Постоянные недоговорки Маркова, похоже, выдрессировали в девушке чуйку на ложь.
– Нет-нет, вы чего? Я… Мы просто… – начал было оправдываться Сенька.
– Вчера утром я видел дым в стороне Ленинского, – сказал Марков. – Туда и ходили, значит? Нашли что хотели?

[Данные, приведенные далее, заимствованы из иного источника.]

/-- An output of RESAMPLE has no value exactly when an unwritten sample is among those the outputs are computed from. -/
theorem State.rsValue_none_iff (s : State) : (∃ i < s.rsOut, s.rsValue i = none) ↔
    ∃ j, Memory.readSample s.sram (s.rsSrc.toNat + j) = none ∧
      ∃ i < s.rsOut, OutputReads s.rsMode s.rsLen.toNat s.srcRate.toNat s.dstRate.toNat i j := by
  simp only [State.rsValue, sourceValue_eq_none_iff]
  exact ⟨fun ⟨i, hi, j, unwritten, reads⟩ => ⟨j, unwritten, i, hi, reads⟩,
    fun ⟨j, unwritten, i, hi, reads⟩ => ⟨i, hi, j, unwritten, reads⟩⟩

/-- Settles O31: for RESAMPLE, the samples that a mode's outputs are computed from are those the statement lists. -/
theorem uninitExactlyOnUnwrittenReads : Obligations.UninitExactlyOnUnwrittenReads := by
  refine ⟨fun s => ?_, exec_quant_stops_iff, fun s wf => exec_denc_stops_iff wf⟩
  rw [exec_resample_stops_iff, State.rsValue_none_iff]
  rcases rsmode_cases s.rsLen.toNat s.srcRate.toNat s.dstRate.toNat with ⟨_, mode⟩ | ⟨_, _, _, mode⟩ | ⟨_, _, _, mode⟩
  · simp [State.rsMode, State.rsOut, mode, OutputReads]
  · simp [State.rsMode, State.rsOut, mode, OutputReads]
  · simp only [State.rsMode, State.rsOut, mode, OutputReads, rsIndex, rsRemainder, rsNext]

end Sys2Proof.Machine
end

section
/-! Reset and the host's moves: what reset leaves, that the state after it meets the invariant, and that a step takes one move and gives an
access one reply. -/

namespace Sys2Proof.Machine

/-! ### Reset -/

/-- The reset values as the register map shows them (R142): ID and ACC are the registers that do not read 0. -/
theorem State.readCsr_atReset (cfg : Config) (c : Csr) :
    (State.atReset cfg).readCsr c = if c = .id then 0x52570001 else if c = .dAcc then 0x80 else 0 := by
  cases c <;> rfl

/-- The state after a reset pulse: the registers of `State.atReset`, with the RAMs, the replies and the moves still to come kept
(R141, R143). -/
def State.pulsed (s : State) (rest : List HostMove) : State := { s.resetRegisters with rst := false, host := rest }

theorem State.pulsed_readCsr (s : State) (rest : List HostMove) (c : Csr) :
    (s.pulsed rest).readCsr c = (State.atReset s.cfg).readCsr c := by
  cases c <;> rfl

/-- Each of the two moves of a reset pulse is a step; after the first the input is asserted (log 6). -/
theorem step_resetPulse {s : State} {rest : List HostMove} (h : s.host = resetPulse ++ rest) :
    ∃ t, step s = .next t ∧ t.rst = true ∧ step t = .next (s.pulsed rest) :=
  ⟨setResetLine true (s.withHost (.resetLine false :: rest)), step_cons h, rfl, rfl⟩

/-- Settles O19: a pulse ends in `State.pulsed`, whose registers are those of `State.atReset`, and no byte is written in an empty RAM. -/
theorem resetPulseRestoresRegistersAndKeepsMemories : Obligations.ResetPulseRestoresRegistersAndKeepsMemories := by
  refine ⟨fun s rest h => ?_, State.readCsr_atReset _, rfl, fun j => Memory.readSample_eq_none (i := 0) (by decide) rfl, fun _ => rfl⟩
  obtain ⟨t, asserted, level, released⟩ := step_resetPulse h
  exact ⟨t, s.pulsed rest, asserted, level, released, fun c => (s.pulsed_readCsr rest c).trans (State.readCsr_atReset _ c),
    rfl, rfl, rfl, rfl, rfl, rfl, rfl⟩

/-- A block just after power-up meets the invariant for all parameters within R6's bounds. -/
theorem State.atReset_inv {cfg : Config} (h : cfg.wellFormed = true) : (State.atReset cfg).Inv where
  cfg := h
  sramWf := .nil
  bramWf := .nil
  sramBound := nofun
  bramBound := nofun
  packer := Nat.one_pos
  record := ⟨rfl, rfl⟩

/-- Settles O33: the depths and the base of log 1 are within R6's bounds. -/
theorem resetMeetsTheInvariant : Obligations.ResetMeetsTheInvariant := State.atReset_inv (by decide)

/-! ### The host's moves -/

/-- Settles O7: `step` has no move to perform. -/
theorem blockStartsNothingOnItsOwn : Obligations.BlockStartsNothingOnItsOwn := fun _ => step_nil

/-- The parameters, the reset input and the host's side are as they were: the moves still to come, and the replies. -/
structure State.HostKept (s t : State) : Prop where
  cfg : t.cfg = s.cfg
  rst : t.rst = s.rst
  host : t.host = s.host
  replies : t.replies = s.replies

theorem State.HostKept.refl (s : State) : s.HostKept s := ⟨rfl, rfl, rfl, rfl⟩

theorem exec_hostKept {i : Instr} {s t : State} (h : exec i s = .next t) : s.HostKept t := by
  obtain ⟨cfg, _, _, _, _, _, _, _, _, _, _, _, _, _, _, rst, host, replies, _⟩ := commandsLeaveOperandRegistersAlone i s t h
  exact ⟨cfg, rst, host, replies⟩

theorem issueCommand_hostKept {w : Word} {s t : State} (h : issueCommand w s = .next t) : s.HostKept t := by
  rcases issueCommand_cases w s with ⟨_, ignored⟩ | ⟨_, i, _, runs⟩ | ⟨_, _, _, illegal⟩
  · cases ignored.symm.trans h; exact .refl s
  · exact exec_hostKept (runs.symm.trans h)
  · cases illegal.symm.trans h; exact ⟨rfl, rfl, rfl, rfl⟩

theorem writeCsr_hostKept {c : Csr} {v : Word} {s t : State} (h : writeCsr c v s = .next t) : s.HostKept t := by
  by_cases cmd : c = .cmd
  · subst cmd; exact issueCommand_hostKept h
  · obtain ⟨u, written, cfg, _, _, _, _, _, _, _, rst, host, replies, _⟩ := writeCsr_next cmd v s
    cases written.symm.trans h
    exact ⟨cfg, rst, host, replies⟩

/-- A read is one reply, whatever it reaches (R50). -/
theorem busRead_reply (r : Region) (s : State) : ∃ answer, busRead r s = s.reply answer := by
  cases r <;> exact ⟨_, rfl⟩

/-- A write gives one reply, and what it does besides keeps the host's side. -/
theorem busWrite_reply {r : Region} {v : Word} {s t : State} (h : busWrite r v s = .next t) :
    ∃ answer, (s.reply answer).HostKept t := by
  cases r with
  | csr c => exact ⟨.done, writeCsr_hostKept h⟩
  | reserved => cases h; exact ⟨.done, .refl _⟩
  | sram j high => cases h; exact ⟨.done, rfl, rfl, rfl, rfl⟩
  | bram k => cases h; exact ⟨.done, rfl, rfl, rfl, rfl⟩
  | unmapped => cases h; exact ⟨.busError, .refl _⟩

/-- An access gets one reply, inside the block's window or outside it, and keeps the rest of the host's side (R154). -/
theorem busAccess_reply {a : BusAccess} {s t : State} (h : busAccess a s = .next t) : ∃ answer, (s.reply answer).HostKept t := by
  rw [busAccess] at h
  split at h
  case isFalse => cases h; exact ⟨.notClaimed, .refl _⟩
  case isTrue =>
    split at h
    · obtain ⟨answer, read⟩ := busRead_reply (s.target a) s
      rw [read] at h
      cases h
      exact ⟨answer, .refl _⟩
    · exact busWrite_reply h

/-- Settles O25: a reset move sets the input, and an access gets the reply of `busAccess_reply`. -/
theorem eachStepPerformsOneMove : Obligations.EachStepPerformsOneMove := by
  intro s t m rest pending h
  rw [step_cons pending] at h
  cases m with
  | resetLine level => cases level <;> (cases h; exact ⟨rfl, rfl, .inl ⟨_, rfl, rfl, rfl⟩⟩)
  | access a =>
    obtain ⟨answer, cfg, rst, host, replies⟩ := busAccess_reply h
    exact ⟨host, cfg, .inr ⟨a, answer, rfl, replies, rst⟩⟩

end Sys2Proof.Machine
end
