-- ==== Sys2Proof/Machine/Window.lean ====
section
/-! DEFINITION. The register window (10_state.md R37 to R41, 20_memory.md R69), the issue of a command (60_exceptions.md R229), and
the actions of host and platform (00_scope.md R8, 30_encoding.md R90). -/
namespace Sys2Proof.Machine

/-! Running a command. -/

/-- The cause a decoding error raises (60_exceptions.md R225). -/
def decodeCause : DecodeError → Cause
  | .illegalCommand => .illegalCommand
  | .reservedBits => .reservedBits

/-- The command a CMD write of `v` names runs, or raises the fault of a word that names none (30_encoding.md R81, R84). -/
def runCommand (v : Word) (s : State) : Result :=
  match decode v with
  | .ok i => exec i s
  | .error e => .next (s.raiseFault (decodeCause e) (v.setWidth 32))

/-- A host write of `v` to CMD while BUSY is 0 (10_state.md R37, 60_exceptions.md R228, R229): refused with no state change
while FAULT is set, else the command runs. -/
def issue (v : Word) (s : State) : Result :=
  if s.faulted then .next s else runCommand v (s.begin (v.setWidth 32))

/-! The window. -/

/-- A host read of the register at an offset of the window (10_state.md R40). CMD and the unused offsets read 0. -/
def State.readReg (s : State) (offset : Nat) : Word :=
  match offset with
  | 0x00 => paramView s.param
  | 0x10 => s.arg0
  | 0x18 => s.arg1
  | 0x20 => s.arg2
  | 0x28 => s.res0
  | 0x30 => s.res1
  | 0x38 => s.res2
  | 0x40 => s.statusView
  | 0x48 => (errCode s.chan.err).setWidth 64
  | 0x50 => s.faultView
  | 0x58 => s.chan.acc
  | 0x60 => s.chan.words
  | 0x68 => s.fhu.nc.setWidth 64
  | _ => 0#64

/-- A host write to a register other than CMD, while BUSY is 0 (10_state.md R40). Writes to the read-only registers and
to the unused offsets are ignored. -/
def State.writeReg (offset : Nat) (v : Word) (s : State) : State :=
  match offset with
  | 0x10 => { s with arg0 := v }
  | 0x18 => { s with arg1 := v }
  | 0x20 => { s with arg2 := v }
  | 0x48 => { s with chan := { s.chan with err := errOfWrite v } }
  | _ => s

/-- A host register write while BUSY is 1 (60_exceptions.md R233): dropped, and recorded as BusyWrite. -/
def State.busyWrite (s : State) : State := s.recordFault .busyWrite s.cmdWord

/-- The offset in the register window of an address (20_memory.md R69): none outside the 0x80 bytes from `REG_BASE`. -/
def windowOffset (p : Params) (addr : Nat) : Option Nat :=
  if p.regBase ≤ addr ∧ addr < p.regBase + 0x80 then some (addr - p.regBase) else none

/-- The register a host access reaches, as an offset in the window, or why the model refuses the access: outside the window
(20_memory.md R69), or not 64 bits wide at an 8-byte-aligned offset (10_state.md R41). -/
def accessOffset (p : Params) (width addr : Nat) : Except Refusal Nat :=
  match windowOffset p addr with
  | none => .error .outsideWindow
  | some offset => if width ≠ 64 ∨ offset % 8 ≠ 0 then .error .registerAccess else .ok offset

/-- Why a host DMEM access stops the model, if it does. -/
def dmemStop (addr : Nat) (s : State) : Option Result :=
  if s.param.dmemSize ≤ addr then some (.fault .dmemOutside)
  else if s.busy then some (.refused .dmemDuringCommand)
  else none

/-! The actions. -/

/-- A host register write in the window. -/
def hostWrite (offset : Nat) (v : Word) (s : State) : Result :=
  if s.busy then .next s.busyWrite
  else if offset = 0x08 then issue v s
  else .next (s.writeReg offset v)

/-- One action of the host or the platform. -/
def act (a : HostAction) (s : State) : Result :=
  match a with
  | .regWrite width addr v =>
    match accessOffset s.param width addr with
    | .error r => .refused r
    | .ok offset => hostWrite offset v s
  | .regRead width addr =>
    match accessOffset s.param width addr with
    | .error r => .refused r
    | .ok offset => .next { s with hostReads := .reg addr (s.readReg offset) :: s.hostReads }
  | .memWrite addr v =>
    match dmemStop addr s with
    | some r => r
    | none => .next (s.setDmem (s.dmem.write addr v))
  | .memRead addr =>
    match dmemStop addr s with
    | some r => r
    | none => .next { s with hostReads := .mem addr (s.byteAt addr) :: s.hostReads }
  | .reset => .next s.resetAction

/-- No action is pending: an idle block holds all state (60_exceptions.md R238). A command still in progress, which no run of
the model leaves, runs to its end (60_exceptions.md R233, log entry 9). -/
def idle (s : State) : Result :=
  if s.busy then runCommand (s.cmdWord.setWidth 64) s else .next s

end Sys2Proof.Machine
end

– Ничего себе! – внезапно подал голос Волчок. – Горело там знатно, раз даже в лесу видно было!
– Мы…
– Афоне теперь придется подождать, пока ты не поправишься. – Юлька слегка надавила на кожу. – Чувствуешь что-нибудь?
Сенька помотал головой.
– Плохо, – со вздохом произнесла Юлия Прокопьевна. – Но время у нас есть. Немного, но есть. Я отойду, мне нужно переговорить с Мишей, а ты, Сенька… Боже мой! Знаешь… Волчок, измерь ему температуру. Дай воды.
Юлия Прокопьевна накинула шубу и вышла из кабинета, а Марков отправился следом, по пути невзначай наступив бабке на валенок. Скрывшись от проклятий на улице, Марков приобнял жену сзади, уткнувшись носом в плечо. Густая оленья шерсть защекотала Маркову нос.
– Ты видел сегодня солнце? – спросила Юля, глядя на посеревшее небо. – Скоро уже стемнеет. Быстро солнышко пропало. Но оно было. И вчера тоже.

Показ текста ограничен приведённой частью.